Police say kidnapping suspect’s van was customized for a predator

Posted at 11:13 PM, May 20, 2016
and last updated 2016-05-20 23:13:33-04

MUSKEGON, Mich. – A suspected kidnapper is now being looked at for any possible ties to two of Muskegon County’s biggest unsolved crimes: the 2013 abduction of Jessica Heeringa and the 2014 killing of Rebekah Bletsch.

Jeffrey Willis was picked up out of a photo line-up by a 16-year-old who police say he tried to kidnap in mid-April.

His arrest led to a search of his home and silver mini-van, where police discovered two hidden lock boxes in a van they say was customized for a predator.

Detectives described the shocking contents they found in a sworn probable cause affidavit. The first lock box contained handcuffs, chains, rope and five syringes, one with liquid.  There were also photographs of females chained and bound, a mask and a ball gag.

Muskegon County Undersheriff Daniel Stout told FOX 17 this is only the beginning of an extensive investigation.

“There is a lot of evidence that has been gathered already, but that has to be forensically examined and it takes a while, some of these tests take weeks,” Stout said.

A .22 caliber pistol with serial numbers destroyed was found in the second lock box. It’s the same type of small caliber weapon also used to kill Rebekah Bletsch in 2014, but is Willis connected?

“If it’s the same caliber, same model possibly, well that narrows the scope of our investigation,” Stout said. “So you just keep narrowing it down until you definitely say this is the weapon that was used in this particular crime.”

The ATF is also helping with tests, which could take some time.

“Because it’s a high profile case, and plus they have the expertise in a lot of areas especially forensically, and plus looking into peoples' backgrounds across state lines,” said Stout.

Willis has deep ties to the Fruitport area.  He graduated from Fruitport schools in 1988 and later worked as a janitor at Edgewood Elementary in the late '90s.  He was fired after exposing students to adult websites.

Amy Upham is now the principal there, she recalled Willis was spotted spending too much time in the computer lab.

“I was assistant principal at that time,” said Upham. “We had a suspicious URL pop up on the computer. It was of pornographic nature.”

Upham said the school's technology department used a program to trace Willis’ computer activity.

“It only took us one day,” Upham said. “He went the next night, he was on the computer and we tracked his history. We called him in and fired him on the spot for pornographic material. He turned over his keys and walked out. He obviously had no regard for his actions.”
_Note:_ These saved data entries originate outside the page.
-- ==== Sys2Proof/Machine/Matrix.lean ====
section
/-! DEFINITION. The matrix engine: tile instructions and their operands, what a cell computes, the Monitor's sample of it,
the drain, and the gathering of CONV tiles (Matrix engine and accumulation; Convolution, pooling and region operators). -/

namespace Sys2Proof.Machine

/-! ## Tile instructions -/

/-- The Desk window address that a field in 64-byte units names. -/
def Tile.at (t : Tile) (i n : Nat) : Nat := deskBase i + 64 * bitsOf (t.w n) 0 17

/-- A byte of the active frame's header (R85). -/
def Dev.frameByte (d : Dev) (i n : Nat) : Nat := (d.rdByte (deskBase i + offActive + n)).toNat

/-- The set in which the next tile accumulates: the active one, or what it will be once the tile in the array has ended (R209). -/
def SpindleSt.nextSet (x : SpindleSt) (active : Nat) : Nat :=
  match x.arr with
  | some t => if t.drain then 1 - t.set else t.set
  | none => active

/-- The tile instruction at slot `ip + 1`: 2 slots, or 4 in CONV mode (R201, R226). -/
def Dev.tileAt (d : Dev) (i ip : Nat) : Tile :=
  let n := if d.frameByte i 4 = 2 then 16 else 8
  let a := deskBase i + offActive + 0x3000 + 16 * (ip + 1)
  ⟨(List.range n).map fun k => d.rdLe (a + 4 * k) 4, (d.sp i).issued, (d.sp i).nextSet (d.get SPX_MX_STAT.ACTIVE i)⟩

/-- The metadata of a set. -/
def SpindleSt.acc (x : SpindleSt) (s : Nat) : AccSet := if s = 0 then x.acc0 else x.acc1
def SpindleSt.setAcc (x : SpindleSt) (s : Nat) (a : AccSet) : SpindleSt := if s = 0 then { x with acc0 := a } else { x with acc1 := a }

/-- The accumulator of a tile: the frame's, or FP32 for POOL (R236). -/
def Dev.accMode (d : Dev) (i : Nat) (t : Tile) : Nat := if t.method = 2 then 0 else d.frameByte i 7

/-! ## Operands -/

/-- An element as the array reads it: its value, the saturations of its reading, and its scale code (256 at a pad position,
where none is read). -/
structure Operand where
  v : FVal
  sat : Nat
  sc : Nat
  deriving DecidableEq, Repr

/-- An element of a format under a scale code. In the INT32 mode the scale stays aside (R207), but for 0xFF, which makes
the element NaN (R166). -/
def operand (f : Nat) (int : Bool) (c sc : Nat) : Operand :=
  let x := elem f c
  if !blockScaled f then ⟨x.1, x.2.sat, 127⟩
  else if int then ⟨if sc = 0xFF then .nan else x.1, x.2.sat, sc⟩
  else ⟨scaled sc x.1, x.2.sat, sc⟩

/-- A pad position (R228). -/
def Operand.pad : Operand := ⟨.num false 0 0, 0, 256⟩
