-- ==== Sys2Proof/Machine/Update.lean ====
section
/-! DEFINITION. The UPDATE command: verdict, bank close, pass 1, the step tally, pass 2 and the parameter broadcast (Gradient
reduction and the parameter update, R430 to R443), with the commands of the link and of Roll call that move it on. -/

namespace Sys2Proof.Machine

/-! ## Tables -/

/-- An update group entry (Table 14-11), as read when it is needed. -/
structure UGroup where
  addr : Nat
  rule : Nat
  cls : Nat
  flags : Nat
  fmt : Nat
  kl : Nat
  quiet : Nat
  nElem : Nat
  w : Nat
  r : Nat
  m : Nat
  v : Nat
  deriving DecidableEq, Repr

/-- Update group `g` of a Room. -/
def Dev.ugroup (d : Dev) (r g : Nat) : UGroup :=
  let a := d.updGroup r g
  ⟨a, d.rdLe a 1, d.rdLe (a + 1) 1, d.rdLe (a + 4) 1, d.rdLe (a + 5) 1, d.rdLe (a + 6) 1, d.rdLe (a + 7) 1, d.rdLe (a + 0x30) 8,
    d.rdLe (a + 0x38) 8, d.rdLe (a + 0x40) 8, d.rdLe (a + 0x48) 8, d.rdLe (a + 0x50) 8⟩

/-- An FP32 coefficient of a group: LR, WD, B1, B2, OMB1, OMB2, EPS, GMUL are 0 to 7, B1T and B2T 8 and 9. -/
def Dev.coef (d : Dev) (g : UGroup) (k : Nat) : Nat := d.rdLe (g.addr + 8 + 4 * k) 4

/-- Bytes per element of the stored weight (Table 05-10), and its format. -/
def UGroup.wBytes (g : UGroup) : Nat := if g.cls = 0 then 4 else 2
def UGroup.tableFmt (g : UGroup) : Nat := if bitAt g.flags 2 then 1 else 2

/-- The number of update groups. -/
def Dev.nGroups (d : Dev) (r : Nat) : Nat := d.get UPD_GROUPS.COUNT r

/-- A group entry is valid (R436). -/
def Dev.ugroupOk (d : Dev) (r k : Nat) : Bool :=
  let g := d.ugroup r k
  decide (g.rule ≤ 2) && decide (g.cls ≤ 2) && decide (g.flags < 8)
    && (if g.cls = 0 then decide (g.fmt ≤ 2) else if g.cls = 1 then g.fmt == 2 else g.fmt == g.tableFmt)
    && (g.rule != 0 || (FVal.num false 0 0).lt (elemRaw 0 (d.coef g 6)))
    && decide (1 ≤ g.nElem) && decide (g.nElem ≤ 2 ^ 35) && d.isZero (g.addr + 0x64) 28

/-- A bucket entry is valid (R424, R425, R436): its fields, its banks, its receivers, and the state arrays of its elements. -/
def Dev.bucketOk (d : Dev) (r k : Nat) : Bool :=
  let b := d.bucket r k
  let g := d.ugroup r b.group
  let i0 := 32 * b.first
  let n := 32 * b.blocks
  let arr := fun (base size : Nat) => d.inWindows r (base + size * i0) (size * n)
  let recv := d.redBase r + d.rdLe (d.redBase r + 12) 4 + 2 * b.recvFirst
  decide (1 ≤ b.blocks) && decide (b.blocks ≤ 4194304) && decide (b.group < d.nGroups r) && decide (b.width ≤ 1)
    && decide (b.nRecv ≤ 1024) && d.isZero (d.redBase r + bucketOff (d.nSlots r) + 64 * k + 0x2A) 22
    && d.rdLe (d.redBase r + bucketOff (d.nSlots r) + 64 * k + 0x23) 1 == 0
    && d.bucketInside r b && inside (d.ftWin r) recv (2 * b.nRecv)
    && (List.range b.nRecv).all (fun j => !bitAt (d.rdLe (recv + 2 * j) 2) 15)
    && arr g.w g.wBytes && (g.cls != 1 || arr g.r 1) && arr g.m 4 && (g.rule != 0 || arr g.v 4)

/-- Step 1 of UPDATE (Table 14-12): both tables are valid and Roll call is enabled. -/
def Dev.tablesOk (d : Dev) (r : Nat) : Bool :=
  let a := d.redBase r
  let nb := d.nBuckets r
  d.get KL_RC_CTL.EN r == 1 && inside (d.ftWin r) a 64 && decide (nb ≤ 65536) && decide (1 ≤ d.nSlots r) && decide (d.nSlots r ≤ 32768)
    && d.rdLe (a + 6) 2 == 0 && d.rdLe (a + 12) 4 % 64 == 0 && d.isZero (a + 16) 48 && d.tableInside r nb
    && (List.range (d.nSlots r)).all (fun k => !bitAt (d.slotEntry r k) 31)
    && d.inWindows r (d.updGroup r 0) (128 * d.nGroups r)
    && (List.range (d.nGroups r)).all (d.ugroupOk r) && (List.range nb).all (d.bucketOk r)

/-- The buckets of a Room. -/
def Dev.buckets (d : Dev) (r : Nat) : List Bucket := (List.range (d.nBuckets r)).map (d.bucket r)

/-! ## Shared operations -/

/-- The running UPDATE of a Room. -/
def Dev.upd (d : Dev) (r : Nat) : Option UpdSt := (d.red? r).upd
def Dev.setUpd (d : Dev) (r : Nat) (u : Option UpdSt) : Dev := d.setRed r { d.red? r with upd := u }

/-- The Room that update engine `k` serves: the first with an UPDATE in pass 1 or 2 that has a bucket for it (R417).
Log: 196 (DEDUCED). -/
def Dev.engineRoom (d : Dev) (k : Nat) : Option (Nat × Nat) :=
  (List.range 16).findSome? fun r =>
    match d.upd r with
    | some u => if k < d.nBuckets r then (if u.stage = .pass1 then some (r, 1) else if u.stage = .pass2 then some (r, 2) else none) else none
    | none => none

/-- Show what each update engine does (Table 14-18). Log: 196 (DEDUCED). -/
def Dev.showEngines (d : Dev) : Dev :=
  (List.range 12).foldl (fun e k =>
    match d.engineRoom k with
    | some (r, p) => (e.set UPD_ENGINE_STAT.PASS k p).set UPD_ENGINE_STAT.ROOM k r
    | none => (e.set UPD_ENGINE_STAT.PASS k 0).set UPD_ENGINE_STAT.ROOM k 0) d

/-- Write zero over a range: whole sectors written clean lose their poison (R328). A DEAD channel takes no write (R333). -/
def Dev.wipe (d : Dev) (a n : Nat) : Dev :=
  if d.deadRange a n then d.wrBytes a (List.replicate n 0) else (d.zero a n).cleanSectors a n

/-- Zero the bank of a step in every bucket, which opens it for the second step after (R425). Log: 165 (DEDUCED). -/
def Dev.zeroBank (d : Dev) (r step : Nat) : Dev :=
  let k := step % 2
  let nb := mapBytes (d.nSlots r)
  ((d.buckets r).foldl (fun e b =>
    let a := b.accAt k 0
    let m := b.mapAt (d.nSlots r) k 0
    (((e.wipe a (256 * b.blocks)).charge (some r) a (256 * b.blocks)).wipe m (nb * b.chunks)).charge (some r) m
      (chargeOf true m (nb * b.chunks))) d).openBank r (step + 2)

/-- Why the parameters of a step, named by its low 32 bits, will not arrive (R443): the outcome of its UPDATE, or 0x0712 where
Roll call has fenced the step. -/
def Dev.noParams (d : Dev) (r low : Nat) : Option Nat :=
  match (d.red? r).outcomes.find? fun p => p.1 % 2 ^ 32 == low with
  | some p => some p.2
  | none => if (d.rc r).verdicts.any fun v => v.1 % 2 ^ 32 == low && v.2 == 2 then some 0x0712 else none

/-- PARAM_WAIT commands of a Room end (R443): when the bytes have come, or with the outcome of a step that brings none. -/
def Dev.paramPoll (d : Dev) (r : Nat) : Dev :=
  (d.que.cmds.filter fun c => c.room == r && c.opcode == 0x51 && c.phase == .timeWait).foldl (fun e c =>
    let k := 2 * r + c.arg 2 % 2
    if c.arg64 0 ≤ e.get64 UPD_PARAM_RX_LO UPD_PARAM_RX_HI k then (e.set64 UPD_PARAM_RX_LO UPD_PARAM_RX_HI k 0).finish c 0
    else match e.noParams r (c.arg 2) with
      | some code => (e.set64 UPD_PARAM_RX_LO UPD_PARAM_RX_HI k 0).finish c code
      | none => e) d

/-- An UPDATE ends (Table 14-12, R445): its events and counts, the outcome for PARAM_WAIT, and the tally is given up. -/
def Dev.updEnd (d : Dev) (r code : Nat) : Dev :=
  match d.upd r with
  | none => d
  | some u =>
    let skip := decide (0x0710 ≤ code) && decide (code ≤ 0x0712)
    let x := d.red? r
    let outs := if skip || code == 0x0713 then (u.step, code) :: x.outcomes.filter (fun p => p.1 != u.step) else x.outcomes
    let d1 := ((d.setRed r { x with upd := none, outcomes := outs, tallyStep := none }).set UPD_STAT.RUNNING r 0).forgive (.pass r)
    let d2 := if skip then (d1.raise UPD_STAT.SKIP_EV r).count UPD_SKIP_CNT r 1 else d1
    let d3 := if code = 0x0713 then d2.raise UPD_STAT.TALLY_EV r else if code = 0x0715 then d2.raise UPD_STAT.POISON_EV r else d2
    let d4 := match d3.cmd? u.cmd with
      | some c => d3.finish c code
      | none => d3
    (d4.paramPoll r).showEngines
Just this week, pornography involving children as well as videos of women bound, taped and gagged were found on a thumb drive in his home.

“Shock, absolute shock,” said Upham. “In all honesty, since we haven’t seen or heard from him in 17 years, when I saw the picture I obviously recognized him but it just blew me away.”

The charges for the attempted abduction have Willis behind bars on a $1,000,000 bond.  For now, there’s no certain connection to either the Herringa or Bletsch cases.